Я проплакала все «Свадьбы знаменитостей», сидя на полу у дивана, слезы скатывались с моего подбородка на футболку, когда одна за другой тонюсенькие, как папиросная бумага, супермодели говорили: «Я согласна». Я плакала о Брюсе, который понимал меня гораздо лучше, чем я думала, и любил куда сильнее, чем я того заслуживала. Он мог стать всем, чего я хотела, всем, на что надеялась. Он мог стать моим мужем. А я бортанула его.

И потеряла навеки. И Брюса, и его родителей, живших в Нью-Джерси, к которым я очень привязались. Его отец, с добрыми, как у Брюса, глазами, работал дерматологом. Свою семью он просто обожал, другого слова я найти не могу. И меня такое отношение поражало. В сравнении с моим отцом Бернард Губерман тянул на пришельца с Марса. «Он действительно любит своего сына! – изумлялась я. – Он действительно хочет быть с ним! Он многое помнит из жизни Брюса!» Вроде бы я понравилась Бернарду Губерману, но, возможно, не как личность, а потому что была: а) еврейкой, то есть потенциальной снохой; б) работающей женщиной, а не авантюристкой, которая охотится за деньгами семьи; в) источником счастья для его сына.
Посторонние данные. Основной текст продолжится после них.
-- ==== Sys2Proof/Machine/PointUnit.lean ====
section
/-! DEFINITION. The point unit's instructions (43_point.md R210–R221). -/

namespace Sys2Proof.Machine

/-- P[pd] <- q, then the next instruction (R9, R38). -/
def putP (pd : PReg) (q : Point) (s : State) : State := (s.writeP pd q).advance

/-- PT.DEC (R211): E_DECODE where no point encodes to the bytes. -/
def execPtDec (pd : PReg) (addr : Nat) (s : State) : Step :=
  .next (withBytes (.ptDec pd addr) 32 addr s fun b =>
    match dec b with
    | none => s.trap .decode (.ptDec pd addr) addr
    | some q => putP pd q s)

/-- PT.ENC (R212). -/
def execPtEnc (pa : PReg) (addr : Nat) (s : State) : Step :=
  .next (withP (.ptEnc pa addr) pa s fun a => storeTo (.ptEnc pa addr) addr (enc a) s)

/-- PT.ID (R213). -/
def execPtId (pd : PReg) (s : State) : Step := .next (putP pd Point.identity s)

/-- PT.ADD (R214). -/
def execPtAdd (pd pa pb : PReg) (s : State) : Step :=
  .next (withP (.ptAdd pd pa pb) pa s fun a => withP (.ptAdd pd pa pb) pb s fun b => putP pd (padd a b) s)

/-- PT.DBL (R215). -/
def execPtDbl (pd pa : PReg) (s : State) : Step :=
  .next (withP (.ptDbl pd pa) pa s fun a => putP pd (pdbl a) s)

/-- PT.SMULB (R216): the whole 256-bit scalar, not reduced. -/
def execPtSmulb (pd : PReg) (sa : SReg) (s : State) : Step :=
  .next (withS (.ptSmulb pd sa) sa s fun a => putP pd (smul a.toNat basePoint) s)

/-- PT.SMUL (R217): ra names a scalar register and rb a point register. -/
def execPtSmul (pd : PReg) (sa : SReg) (pb : PReg) (s : State) : Step :=
  .next (withS (.ptSmul pd sa pb) sa s fun a =>
    withP (.ptSmul pd sa pb) pb s fun b => putP pd (smul a.toNat b) s)

/-- PT.EQ (R218). -/
def execPtEq (pa pb : PReg) (s : State) : Step :=
  .next (withP (.ptEq pa pb) pa s fun a => withP (.ptEq pa pb) pb s fun b => compare (flagPtEq a b) s)

/-- PT.GETX (R219). -/
def execPtGetx (fd : FReg) (pa : PReg) (s : State) : Step :=
  .next (withP (.ptGetx fd pa) pa s fun a => putF fd a.x s)

/-- PT.GETY (R220). -/
def execPtGety (fd : FReg) (pa : PReg) (s : State) : Step :=
  .next (withP (.ptGety fd pa) pa s fun a => putF fd a.y s)

/-- PT.FROMXY (R221): E_NOTONCURVE where the pair does not satisfy the curve equation. -/
def execPtFromxy (pd : PReg) (fa fb : FReg) (s : State) : Step :=
  .next (withF (.ptFromxy pd fa fb) fa s fun x => withF (.ptFromxy pd fa fb) fb s fun y =>
    if OnCurve ⟨x, y⟩ then putP pd ⟨x, y⟩ s else s.trap .notOnCurve (.ptFromxy pd fa fb) 0)

end Sys2Proof.Machine
end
Но в принципе меня не волновали причины его благожелательного отношения ко мне. Я просто купалась в его доброте.

Мать Брюса, Одри, поддерживала идеальную чистоту в доме с белыми от стены до стены коврами и семью ванными комнатами. Ее отличали ухоженные ногти с цветом лака, о котором в следующем месяце я читала в «Вог», и стильно уложенные волосы. Но помимо маникюра, Одри могла похвастаться и хорошим характером, позволяющим ей легко сходиться и ладить с людьми. В разговорах с подругами я называла ее Одри Безупречный Вкус. Она получила диплом учителя, но ко времени нашего знакомства работа осталась в далеком прошлом, и свое время она делила между обязанностями жены и матери и общественной деятельностью: вечный член родительского комитета, вожатая каб-скаутов[3], президент отделения «Хадассы»[4], короче, человек, на которого всегда можно рассчитывать при организации благотворительного обеда в синагоге или зимнего бала.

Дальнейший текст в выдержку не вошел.